Importantly, it also tells bone cells to use calcium to make more bone, which gave researchers the idea that combining PTH with estrogen would provide a one- two punch against osteoporosis. On the one hand, they reasoned, estrogen would preserve what bone remained, while PTH would potentiate calcium uptake from food and supplements, while encouraging bone cells to grow new bone.

So far, the strategy appears to be working. According to Dr. Jeri Nieves, an Epidemiologist and Director of Bone Density Testing at Helen Hayes Hospital in West Haverstraw, NY, "We believe PTH has taken us further towards a cure for osteoporosis. Anti resorptive agents reduce fractures by 50 percent, which is very helpful, but there is obviously room for improvement. We believe our study demonstrates PTH is an exciting next step in the treatment of osteoporosis."

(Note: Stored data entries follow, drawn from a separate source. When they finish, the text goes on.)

theorem deliverTo_scalar {a : Access} {j tid v : Nat} {more : List Nat} (hd : a.dest = some (1024 + j, true)) (hilk : w.ilk = false)
    (hclob : ∀ t ∈ w.threads, t.clobbered = []) :
    deliverTo s w a [(tid, v :: more)] = { w with scal := zset 0#64 w.scal j (BitVec.ofNat 64 v) } := by
  have hkey : decide (1024 ≤ 1024 + j) = true := decide_eq_true (Nat.le_add_right ..)
  have hended : w.threads.any (fun t => t.clobbered.contains (1024 + j)) = false :=
    List.any_eq_false.mpr fun t ht => by simp [hclob t ht]
  have hstay : w.mapThreads (fun t => t) = w := mapThreads_self fun _ _ => rfl
  unfold deliverTo
  rw [hd]
  simp only [hkey, hilk, hended, Bool.false_eq_true, if_false, if_true, Bool.false_and, hstay, Nat.add_sub_cancel_left]

theorem reached_hit {a : Access} {p n : Nat} {wide : Bool} {t : Thread} {l : Lane} (hl : a.lanes.find? (fun l => l.tid == n) = some l) :
    reached s a p wide n t = t.deliver a.issued (4 * p) wide l.data (freeOp s n 0 10) := by
  simp only [reached, List.find?_map, Function.comp_def, hl, Option.map_some]

theorem contains_tid {a : Access} {n : Nat} : (a.lanes.map (·.tid)).contains n = (a.lanes.find? (fun l => l.tid == n)).isSome := by
  rw [Bool.eq_iff_iff, List.find?_isSome, List.contains_iff_mem, List.mem_map]
  simp only [beq_iff_eq]

/-- A thread of the wave after the result: only register copies change, as the lane's values say. -/
theorem thread_reached {a : Access} {p : Spec} {n : Nat} {wide : Bool} {t : Thread} (hp : p.toNat < 0x68) (hclob : t.clobbered = [])
    (hlen : ∀ l ∈ a.lanes, l.data.length ≤ 3) :
    let t' := if (a.lanes.map (·.tid)).contains n then reached s a p.toNat wide n t else t
    t' = { t with regs := t'.regs, sec := t'.sec } ∧ t'.sec = { t.sec with regs := t'.sec.regs } ∧
      ∀ key, cell t' key = match (if t.live then a.lanes.find? (fun l => l.tid == n) else none) with
        | some l => cellAfter p wide l.data key (cell t key)
        | none => cell t key := by
  cases hfind : a.lanes.find? (fun l => l.tid == n) with
  | none =>
    have hin : (a.lanes.map (·.tid)).contains n = false := by rw [contains_tid, hfind]; rfl
    simp only [hin, Bool.false_eq_true, if_false, ite_self, implies_true, and_self]
  | some l =>
    have hin : (a.lanes.map (·.tid)).contains n = true := by rw [contains_tid, hfind]; rfl
    simp only [hin, if_true, reached_hit hfind]
    by_cases hl : t.live = true
    · rw [deliver_eq hl hp hclob]
      refine ⟨rfl, by dsimp only; split <;> rfl, fun key => ?_⟩
      simp only [hl, if_true]
      exact zget_landed p wide t.regs key hp (hlen l (List.mem_of_find?_eq_some hfind))
    · rw [deliver_dead (Bool.eq_false_iff.mpr hl)]
      simp only [hl, Bool.false_eq_true, if_false, implies_true, and_self]

theorem resultArrival_pair {id fl : Nat} {a : Access} {p : Nat} {wide : Bool} (hw : mget s.waves k = some w) (ha : w.acc id = some a)
    (hop : a.op = .result fl) (hperf : a.performed = true) (hd : a.dest = some (4 * p, wide)) (hp : p < 0x68) (hilk : w.ilk = false)
    (hu : w.priv = none) :
    resultArrival s k id = conclude (setW s k { w with
      threads := (w.onTids (a.lanes.map (·.tid)) (reached s a p wide)).threads, aflag := w.aflag ||| BitVec.ofNat 32 fl,
      accs := w.accs.filter (fun x => x.id != id) }) k := by
  have harr : arrivalOf s w a = some (a.lanes.map (fun l => (l.tid, l.data)), [], fl) := by simp only [arrivalOf, hop]
  rw [resultArrival_eq hw ha harr, if_pos hperf, deliverTo_pair hd hp hilk, join_user (by exact hu)]
  rfl

theorem resultArrival_scalar {id fl j v : Nat} {a : Access} {l : Lane} {more : List Nat} (hw : mget s.waves k = some w)
    (ha : w.acc id = some a) (hop : a.op = .result fl) (hperf : a.performed = true) (hd : a.dest = some (1024 + j, true))
    (hlanes : a.lanes = [l]) (hdata : l.data = v :: more) (hilk : w.ilk = false) (hu : w.priv = none)
    (hclob : ∀ t ∈ w.threads, t.clobbered = []) :
    resultArrival s k id = conclude (setW s k { w with
      scal := zset 0#64 w.scal j (BitVec.ofNat 64 v), aflag := w.aflag ||| BitVec.ofNat 32 fl,
      accs := w.accs.filter (fun x => x.id != id) }) k := by
  have harr : arrivalOf s w a = some ([(l.tid, v :: more)], [], fl) := by simp only [arrivalOf, hop, hlanes, List.map_cons, List.map_nil, hdata]
  rw [resultArrival_eq hw ha harr, if_pos hperf, deliverTo_scalar hd hilk hclob, join_user (by exact hu)]
  rfl

theorem loadResults_common {a : Access} {l : Lane} {ty pa : Nat} (hlanes : a.lanes = [l]) (hpl : l.place = .single pa)
    (hcommon : a.common = true) :
    loadResults s w a ty [] = [(l.tid, [extTy ty (ofBytes (dieBytes s (dieOf w.core) pa (accSize a)))])] := by
  simp only [loadResults, hlanes, List.map_cons, List.map_nil, hcommon, hpl]
  simp only [readPlanes, placeClass, bindPlace, hpl]
  simp [loadVals, isAperture]

theorem resultArrival_scalarLoad {id ty j pa : Nat} {a : Access} {l : Lane} (hw : mget s.waves k = some w) (ha : w.acc id = some a)
    (hop : a.op = .load ty) (hd : a.dest = some (1024 + j, true)) (hlanes : a.lanes = [l]) (hpl : l.place = .single pa)
    (hcommon : a.common = true) (hmay : mayPerform w a = true) (hbad : badReads s a = []) (hilk : w.ilk = false) (hu : w.priv = none)
    (hclob : ∀ t ∈ w.threads, t.clobbered = []) :
    resultArrival s k id = conclude (setW s k { w with
      scal := zset 0#64 w.scal j (BitVec.ofNat 64 (extTy ty (ofBytes (dieBytes s (dieOf w.core) pa (accSize a))))),
      accs := w.accs.filter (fun x => x.id != id),
      ldq := countOff id w.ldq, stq := countOff id w.stq, enq := countOff id w.enq }) k := by
  have harr : arrivalOf s w a = some ([(l.tid, [extTy ty (ofBytes (dieBytes s (dieOf w.core) pa (accSize a)))])], [], 0) := by
    simp only [arrivalOf, hop, hmay, if_true, hbad, loadResults_common hlanes hpl hcommon]
  have hperf : a.performed = false := by
    simp only [mayPerform, Bool.and_eq_true, Bool.not_eq_true'] at hmay
    exact hmay.1.1
  rw [resultArrival_eq hw ha harr, if_neg (by simp [hperf]), deliverTo_scalar hd hilk hclob, join_user (by exact hu)]
  simp only [Wave.dropAcc, Wave.countDone, BitVec.or_zero]

theorem resultArrival_waits {id ty : Nat} {a : Access} (hw : mget s.waves k = some w) (ha : w.acc id = some a)
    (hop : a.op = .load ty) (hmay : mayPerform w a = false) : resultArrival s k id = s := by
  simp only [resultArrival, hw, ha, arrivalOf, hop, hmay, Bool.false_eq_true, if_false]

/-! ## One lane of a load (04 R152; 08 R286) -/

/-- A place whose bytes other lanes of the access may share. -/
def sharing (s : State) (l : Lane) : Bool := match bindPlace s l.place with
  | .single _ => true
  | .triple _ _ => true
  | .md32 _ => true
  | .host _ => true
  | _ => false

/-- A lower thread reads a byte of the lane. -/
def lowerFirst (s : State) (a : Access) (l : Lane) : Bool := a.lanes.any fun x =>
  decide (x.tid < l.tid) && sharing s x && overlap (footprint s x.place (accSize a) x.va) (footprint s l.place (accSize a) l.va)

Dr. Nieves was referring to a three-year trial of 52 patients that showed PTH added new bone to a four percent increase in bone mass that the women had already achieved taking estrogen replacement therapy alone for 12 months. "When they took PTH in addition to estrogen," she added, "the spine bone density went up another 13 percent, the hip increased 4.5 percent and the total body bone density increased by 3.5 percent. Further, when we followed these patients for another year after they stopped taking PTH, it was clear they retained the new bone."

A dramatic decrease in fractures was seen in study participants, she added. In the study, 27 patients received PTH with estrogen, while 25 were given estrogen alone. When researchers compared the two groups after three years, only two spinal fractures occurred in the combined therapy group, compared to 12 in patients receiving estrogen alone. "If we can reproduce these findings in subsequent studies that show this agent increases bone mass throughout the skeletal system, it will be a wonderful advance in preventing fractures due to osteoporosis," Dr. Nieves said.

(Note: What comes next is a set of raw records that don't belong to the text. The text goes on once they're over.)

-- ==== Sys2Proof/Decode.lean ====
section
/-! DEFINITION. The command a table word spells. spec/opcode_table.json gives no row any bits, so no word spells a
command. -/

namespace Sys2Proof

/-- The command that a word spells by the table's bits: none, as no row of the table gives bits. -/
def decodeTableWord (_nbits _w : Nat) : Option Instr := none

end Sys2Proof
end

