/-- Where an event has set note pending, the NOTE line waits for the side's flag words queued so far (R167; log
entry 10). -/
def noteWaits (before after : Units) (writes : List QueueEntry) (s : Side) : NoticeSide :=
  let n := after.notices.get s
  if n.notePending && !(before.notices.get s).notePending then { n with noteWait := flagWords after writes s } else n

/-- An event is taken: its units, its writes behind those that wait, and the held list (R142, R144). -/
def State.commit (s : State) (e : Ev) : State :=
  let writes := s.queue ++ s.startTail ++ e.out
  let u := (e.units.setNotice .a (noteWaits s.units e.units writes .a)).setNotice .b (noteWaits s.units e.units writes .b)
  ((s.setUnits u).setWrites writes).setHeld (heldAfter u s.held)

/-- How many leading owners two held lists share. -/
def sharedOwners : List Held → List Held → Nat
  | x :: xs, y :: ys => if x.owner = y.owner then sharedOwners xs ys + 1 else 0
  | _, _ => 0

/-- One held event other than a port's tested behind those ahead of it: taken, or its need as worked out now. -/
def State.test (s : State) (ahead : List Held) (x : Held) : Except Held Ev :=
  match x.owner with
  | .port _ => .error x
  | o =>
    match attempt (s.available ahead) o.body s.units with
    | .ok e => .ok e
    | .error n => .error { x with need := n }

/-- Test held events in order; the first that fits is taken and leaves the list (R144). -/
def State.scan (s : State) (ahead : List Held) : List Held → State × Bool
  | [] => (s.setHeld ahead, false)
  | x :: rest =>
    match s.test ahead x with
    | .ok e => ((s.setHeld (ahead ++ rest)).commit e, true)
    | .error y => s.scan (ahead ++ [y]) rest

/-- The held events behind a place are tested until none of them fits; each one taken lets those behind it be tested
again (R144). -/
def State.retest : Nat → Nat → State → State
  | 0, _, s => s
  | fuel + 1, place, s =>
    let r := s.scan (s.held.take place) (s.held.drop place)
    if r.2 then State.retest fuel (sharedOwners s.held r.1.held) r.1 else r.1

/-- More tests than events can be held: 3 ports, 32 head timers, 4 hold timers, 2 releases, 2 settings. -/
def heldFuel : Nat := 64

/-- After an event: when an entry has left the held list, the events behind it are tested again (R144). -/
def State.afterEvent (before : List Held) (s : State) : State :=
  let k := sharedOwners before s.held
  if k < before.length then State.retest heldFuel k s else s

In a similar study reported at the Chicago meeting by Dr. Bruce Roe, a Professor of Medicine at the University of Manitoba in Canada, 74 women received calcium and Vitamin D supplements as needed (daily calcium intake was maintained at 1500 mg per day) with either PTH plus HRT, or placebo over a two-year period. When researchers compared the two groups, those receiving PTH increased their spinal bone density by 12 percent within six months and 29 percent after two years. "The results at six months were the equivalent of what we see with anti resorptive drugs alone after two years," Dr. Roe said, "and the results at 24 months were triple what we see with any other therapy-that's an extremely significant improvement if you are trying to prevent fractures of the vertebrae."

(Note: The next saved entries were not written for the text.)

/-- An expiry, commanded while the timer runs (log entry 4), that takes the counter to 256 takes the head OUT: SETTLE and
SILENCE from 248, the first GATE expiry from 224, the second from any value. The timer stops, frozen weight and feed
records are absent, HEAD-OUT is set on the reporting side, and the feed stop is queued last (log entry 12; flag words: log entry
31). A CLAIMED
head's order is withdrawn with reason HEAD-OUT and its other heads are READY again; in the dump that awaits a head
discharging to a side its mark is UNCONFIRMED, and a dump that this completes leaves the list with its notice; with a
request latched and an order queued the release follows it, before HEAD-OUT and the feed stop. -/
def Obligations.ExpiryTakesOut : Prop :=
  ∀ (s : State) (h : Fin 32) (k : TimerKind) (i : Instr) (left : Nat), s.Clear →
    (s.units.head h).timer = .running k left →
    let x := s.units.head h
    let reporting := s.units.reportingHead h
    let outs : List Act := [.flag reporting .headOut, .write (s.units.feedEntry h 0 0 (x.feedSeq + 1))]
    (k = .settle ∧ i = .settleExpiry h ∧ x.state = .settling ∧ 248 ≤ x.health) ∨
      (k = .silence ∧ i = .silenceExpiry h ∧
        (x.state.name = .empty ∨ x.state.name = .ready ∨ x.state.name = .claimed) ∧ 248 ≤ x.health) ∨
      (k = .gate ∧ i = .gateExpiry h ∧ x.state.name = .discharging ∧ (x.retryUsed = true ∨ 224 ≤ x.health)) →
    let unreleased := ∀ side, x.state = .discharging (.bag side) → s.units.unreleased side h .unconfirmed
    ∃ t, exec i s = .next t ∧ s.Inside t ∧
      (unreleased → t.units.head h = x.outed ∧ (t.units.notices.get reporting).has .headOut = true ∧
        s.Makes t ((s.units.expiry h k).then Units.drainEnd)) ∧
      (s.units.part ≠ .draining → x.state.name ≠ .claimed → (∀ side, x.state ≠ .discharging (.bag side)) →
        s.units.onlyChanges t.units [.head h, .notice reporting] ∧ ∃ l, s.Puts t (l ++ outs)) ∧
      (∀ side n o, s.units.part ≠ .draining → x.state = .claimed side n → o ∈ (s.units.orders.get side).queue →
        o.accept = n → ((s.units.orders.get side).queue.map OrderRec.accept).Nodup →
        (t.units.orders.get side).queue = (s.units.orders.get side).queue.filter (· ≠ o) ∧
          (∀ g, g ∈ o.heads → g ≠ h → t.units.head g =
            (s.units.head g).watched .ready (s.units.params g).silenceLimit) ∧
          ∃ l, s.Puts t (l ++ [.order side (.orderWithdrawn o.tag .headOut (some (h, o.heads.idxOf h + 1)) o.heads
            o.total), .flag side .orderEnded] ++ outs)) ∧
      (∀ side d rest, s.units.part ≠ .draining → unreleased → x.state = .discharging (.bag side) →
        (s.units.releases.get side).dumps = d :: rest → d.awaits h = true →
        let m := d.mark h .unconfirmed
        t.units.releases.get side = { s.units.releases.get side with
          dumps := if m.complete then rest else m :: rest } ∧
          ∃ l, s.Puts t (l ++ (if m.complete then [.order side m.notice] else []) ++ outs)) ∧
      ∀ side z o, x.state = .discharging (.bag side) → s.units.releaseFollows side h .unconfirmed z o → h ∉ o.heads →
        t.units.head h = x.outed ∧
          ∃ kept, s.Makes t (((s.units.count h 256 (if x.retryUsed then .gateFinal else .gate)).then fun u =>
            u.outReleasing h side z o kept).then Units.drainEnd)

/-- The model's own clock (log entry 2): with no command and nothing waiting a step is a millisecond: without a time base nothing changes; otherwise every
running head timer, hold timer and pulse is one millisecond nearer its end while none of them comes due. -/
def Obligations.MillisecondPasses : Prop :=
  ∀ s : State, s.Clear → s.pending = [] →
    (s.units.clock = none → step s = .next s) ∧
      (s.units.clock.isSome = true → (∀ h k n, (s.units.head h).timer = .running k n → 2 ≤ n) →
        (∀ x o n, o ∈ (s.units.orders.get x).queue → o.hold = .running n → 2 ≤ n) →
        ∃ t, step s = .next t ∧ s.Inside t ∧ s.NoWrites t ∧
          (∀ h, t.units.head h = { s.units.head h with timer := (s.units.head h).timer.tick }) ∧
          (∀ x, t.units.orders.get x = (s.units.orders.get x).tick) ∧
          (∀ x, t.units.releases.get x = { s.units.releases.get x with
            disch := pulseTick (s.units.releases.get x).disch }) ∧
          ∀ q, s.units.keeps t.units q ∨ (∃ h, q = .head h) ∨ (∃ x, q = .order x) ∨ ∃ x, q = .release x)

/-! ### Notices, flags and the issue queue (09, 11) -/

/-- A head notice takes the side's next number. With room beyond the reservations it goes into the ring when the holding
queue is empty and an entry free, its four words to the entry at the write index, setting NOTICE-WRITTEN, and RING-HIGH
from three quarters unread; and otherwise to the holding queue's tail. Without room it is dropped with NOTICE-LOST. An
order notice takes the next number and one reservation, and is placed in the same way without a test of room. -/
def Obligations.HeadNoticePlaced : Prop :=
  ∀ (u : Units) (s : Side) (n : Notice),
    let x := u.notices.get s
    let size := u.ringSize s
    let room := x.reservations < x.ringFree size + (8 - x.holding.length)
    let inRing (e : Ev) (y : NoticeSide) : Prop :=
      e.out = u.ringEntry s x.writeIx (n.words (x.number + 1)) ∧ y.writeIx = (x.writeIx + 1) % size ∧ y.holding = [] ∧
        y.consumeIx = x.consumeIx ∧ y.enables = x.enables ∧
        ∀ f, y.has f = true ↔ x.has f = true ∨ f = .noticeWritten ∨ (f = .ringHigh ∧ 3 * size ≤ 4 * y.unread size)
    (let e := u.heard s n
      let y := e.units.notices.get s
      y.number = x.number + 1 ∧
      (¬ room → e.out = [] ∧ y = { x with number := x.number + 1, flags := x.flags ||| Flag.noticeLost.mask }) ∧
      (room → x.holding = [] → 0 < x.ringFree size → inRing e y ∧ y.reservations = x.reservations) ∧
      (room → (x.holding ≠ [] ∨ x.ringFree size = 0) → x.holding.length < 8 →
        e.out = [] ∧ y = { x with number := x.number + 1, holding := x.holding ++ [(x.number + 1, n)] }) ∧
      ∀ q, q ≠ .notice s → u.keeps e.units q) ∧
    (let e := u.heardOrder s n
      let y := e.units.notices.get s
      y.number = x.number + 1 ∧ y.reservations = x.reservations - 1 ∧
      (x.holding = [] → 0 < x.ringFree size → inRing e y) ∧
      ((x.holding ≠ [] ∨ x.ringFree size = 0) → x.holding.length < 8 →
        e.out = [] ∧ y = { x with
          number := x.number + 1, holding := x.holding ++ [(x.number + 1, n)], reservations := x.reservations - 1 }) ∧
      ∀ q, q ≠ .notice s → u.keeps e.units q)

/-- A consume word that does not pass the write index is taken: it passes to memory and the mirror, the consume index is
its value, and held notices move into the ring, oldest first, one for each entry now free, each with its own number. -/
def Obligations.ConsumeTaken : Prop :=
  ∀ (s : State) (p : Port) (side : Side) (w : Word), s.Clear → p ≠ .hl → s.units.part ≠ .transparent →
    let size := s.units.ringSize side
    let x := s.units.notices.get side
    x.writeIx < size → x.consumeIx < size → w.toNat < size →
    (w.toNat + size - x.consumeIx) % size ≤ x.unread size →
    let moved := min x.holding.length ({ x with consumeIx := w.toNat }.ringFree size)
    ∃ t y, exec (.consumeWordWrite p side w) s = .next t ∧ s.Wrote t p (s.units.blockAddr (consumeOffset side)) w ∧
      t.units.mirrorWord (consumeOffset side) = w ∧
      t.units.notices.get side = y ∧ y.consumeIx = w.toNat ∧ y.writeIx = (x.writeIx + moved) % size ∧
      y.holding = x.holding.drop moved ∧ y.number = x.number ∧ y.reservations = x.reservations ∧
      y.enables = x.enables ∧ (∀ f, y.has f = true ↔ x.has f = true ∨
        (0 < moved ∧ (f = .noticeWritten ∨ (f = .ringHigh ∧ 3 * size ≤ 4 * y.unread size)))) ∧
      s.units.onlyChanges t.units [.mirror (consumeOffset side), .notice side] ∧
      s.Queued t ((x.holding.take moved).zipIdx.flatMap fun (n, i) =>
        s.units.ringEntry side ((x.writeIx + i) % size) (n.2.words n.1))

/-- Clear and enable words written whole by CA or CB, in every part state. A clear word clears the flags whose bits are
1, and note pending when no flag is left set and enabled; an enable word replaces the enables and sets note pending when
a bit rises while its flag is set. Both pass to memory and the mirror and queue the side's flag word when its content
has changed. That note pending, where it was set already, leaves the NOTE line's awaited flag words as they are is the model's
choice (log entry 10, DEDUCED). -/
def Obligations.ClearAndEnableWords : Prop :=
  ∀ (s : State) (p : Port) (side : Side) (w : Word), s.Clear → p ≠ .hl →
    let x := s.units.notices.get side
    let bits8 := w.extractLsb' 0 8
    let leaves (t : State) (offset : Nat) (y : NoticeSide) : Prop :=
      s.Wrote t p (s.units.blockAddr offset) w ∧ t.units.mirrorWord offset = w ∧
        (t.units.notices.get side).sameAs y ∧ (t.units.notices.get side).notePending = y.notePending ∧
        s.units.onlyChanges t.units [.mirror offset, .notice side] ∧ t.held = s.held ∧ s.FlagWords t [] ∧
        t.waitingWrites = s.waitingWrites ++ s.units.flagQueued side y
    (∃ t, exec (.clearWordWrite p side w) s = .next t ∧
      leaves t (clearOffset side) { x with
        flags := x.flags &&& ~~~bits8
        notePending := x.notePending && (x.flags &&& ~~~bits8 &&& x.enables) != 0 }) ∧
      ∃ t, exec (.enableWordWrite p side w) s = .next t ∧
        leaves t (enableOffset side) { x with
          enables := bits8
          notePending := x.notePending || (bits8 &&& ~~~x.enables &&& x.flags) != 0 }

/-- Any other write that passes into the control block enters memory and the mirror in the bytes whose strobes are on (log
entry 6 says which lane a strobe names): of a loaded part a whole write by CA or CB, in TRANSPARENT a write by any port,
HL's whole write of a clear or enable word among them (log entry 20); nothing else changes. -/
def Obligations.ControlWordMirrored : Prop :=
  ∀ (s : State) (p : Port) (o : BitVec 9) (strobes : BitVec 4) (w : Word), s.Turn p →
    ¬ (strobes = 15 ∧ (o.toNat = 0x100 ∨ o.toNat = 0x101) ∧ isIssue w = true) →
    (s.units.part = .transparent ∧
        ¬ (strobes = 15 ∧ p ≠ .hl ∧ ∃ x, o.toNat = clearOffset x ∨ o.toNat = enableOffset x)) ∨
      (s.units.part ≠ .transparent ∧ p ≠ .hl ∧ strobes = 15 ∧ ¬ (0x102 ≤ o.toNat ∧ o.toNat ≤ 0x10A)) →
    let a := s.units.blockAddr o.toNat
    ∃ t, exec (.controlBlockWrite p o strobes w) s = .next t ∧
      (∀ lane, lane < 4 →
        t.mem.byte a lane = (if strobes.getLsbD lane then w.extractLsb' (8 * lane) 8 else s.mem.byte a lane) ∧
        (t.units.mirrorWord o.toNat).extractLsb' (8 * lane) 8 =
          if strobes.getLsbD lane then w.extractLsb' (8 * lane) 8
          else (s.units.mirrorWord o.toNat).extractLsb' (8 * lane) 8) ∧
      (∀ b lane, lane < 4 → b ≠ a → t.mem.byte b lane = s.mem.byte b lane) ∧
      t.ports = s.ports.set p { current := none, upstream := [], answer := .acknowledged } ∧
      s.units.onlyChanges t.units [.mirror o.toNat] ∧ s.NoWrites t ∧ t.lastGranted = .port p ∧ t.pending = s.pending

/-- A grant to the issue queue writes its oldest entry whole and the next START tail write enters behind; with an empty queue
nothing happens. Behind it what is held is tested: an expiry, a pending setting of DOUBLE-REQUEST or a pending release is
taken when its writes fit now, and otherwise stays held with its need as it is now; a port's held write has its grant again,
as if it were made anew, unless 48 entries or more still wait. The same test is made when a held event's own command comes.
Stated with no port waiting but the one whose write is held, and with at most one event held. -/
def Obligations.OldestEntryWritten : Prop :=
  (∀ s : State, s.Quiet → s.mem.wf = true →
    (s.queue = [] → exec .issueQueueWrite s = .next s) ∧
      ∀ x rest, s.queue ≠ [] → s.waitingWrites = x :: rest →
        (s.held = [] → ∃ t, exec .issueQueueWrite s = .next t ∧ s.EntryWritten t x rest) ∧
        ∀ o need, s.held = [⟨o, need⟩] → (∀ p, o ≠ .port p) →
          (∀ side, (s.units.releases.get side).releasePending = true → o = .release side) →
          ∃ m t, exec .issueQueueWrite s = .next t ∧ s.EntryWritten m x rest ∧ m.Inside t ∧ m.Tested t o) ∧
  (∀ (s : State) (p : Port) (a : Addr) (strobes : BitVec 4) (w : Word) (need : Nat) (x : QueueEntry)
    (rest : List QueueEntry), (s.front p).current = some (.write a strobes w) → (s.front p).upstream = [] →
    (∀ q, q ≠ p → (s.front q).current = none ∧ (s.front q).upstream = []) → s.held = [⟨.port p, need⟩] →
    s.mem.wf = true → s.queue ≠ [] → s.waitingWrites = x :: rest → 48 ≤ s.queue.length ∨ p ∉ portsFirst s.lastGranted →
    ∃ m, s.EntryWritten m x rest ∧ (48 ≤ rest.length → exec .issueQueueWrite s = .next m) ∧
      (rest.length < 48 →
        let anew : State := { m with held := [], ports := m.ports.set p { (m.front p) with current := none } }
        ∃ t, exec (.refusedPortWrite p a strobes w) anew = .next t ∧
          ((∀ side, (t.units.releases.get side).releasePending = false) → exec .issueQueueWrite s = .next t))) ∧
  ∀ (s : State) (o : Owner) (need : Nat) (i : Instr), s.held = [⟨o, need⟩] →
    (∀ side, (s.units.releases.get side).releasePending = false) →
    (∃ h, o = .headTimer h ∧
        ((i = .settleExpiry h ∧ (s.units.head h).timer = .expired .settle) ∨
          (i = .silenceExpiry h ∧ (s.units.head h).timer = .expired .silence) ∨
          (i = .gateExpiry h ∧ (s.units.head h).timer = .expired .gate))) ∨
      (∃ side place r, o = .hold side r.accept ∧ i = .holdExpiry side place ∧
        (s.units.orders.get side).queue[place.val]? = some r ∧ r.hold = .expired) ∨
      (∃ side, o = .double side ∧ i = .doubleRequestSetting side ∧
        (s.units.releases.get side).doublePending = true) →
    ∃ t, exec i s = .next t ∧ s.Inside t ∧ s.Tested t o
end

Further, large bone density increases were also noted in the hip and forearm, he added, the main sites doctors focus on in measuring how well patients are responding to therapy. "With these early results, we are beginning to think a cure for osteoporosis is possible," Dr. Roe said. "By the end of our study, 65 percent of the women who had osteoporosis had regained normal bone density, whereas no change occurred to those taking placebo."

Researchers are now trying to sort out if PTH can be used as a stand-alone therapy or should be combined with HRT or bone specific agents, Dr. Nieves added. Still in the developmental stage, PTH has not yet gone before the FDA for approval. "It may turn out this therapy is best used in a select group of patients who have responded to HRT or bisphosphonates, but are still in a high fracture risk category," she pointed out.

The one drawback to the therapy at present is that it requires a daily injection by needle, which some patients may be reluctant to do, but work is already underway to investigate pill or patch forms of delivery, making the therapy more acceptable to a much wider patient population, Dr. Nieves concluded.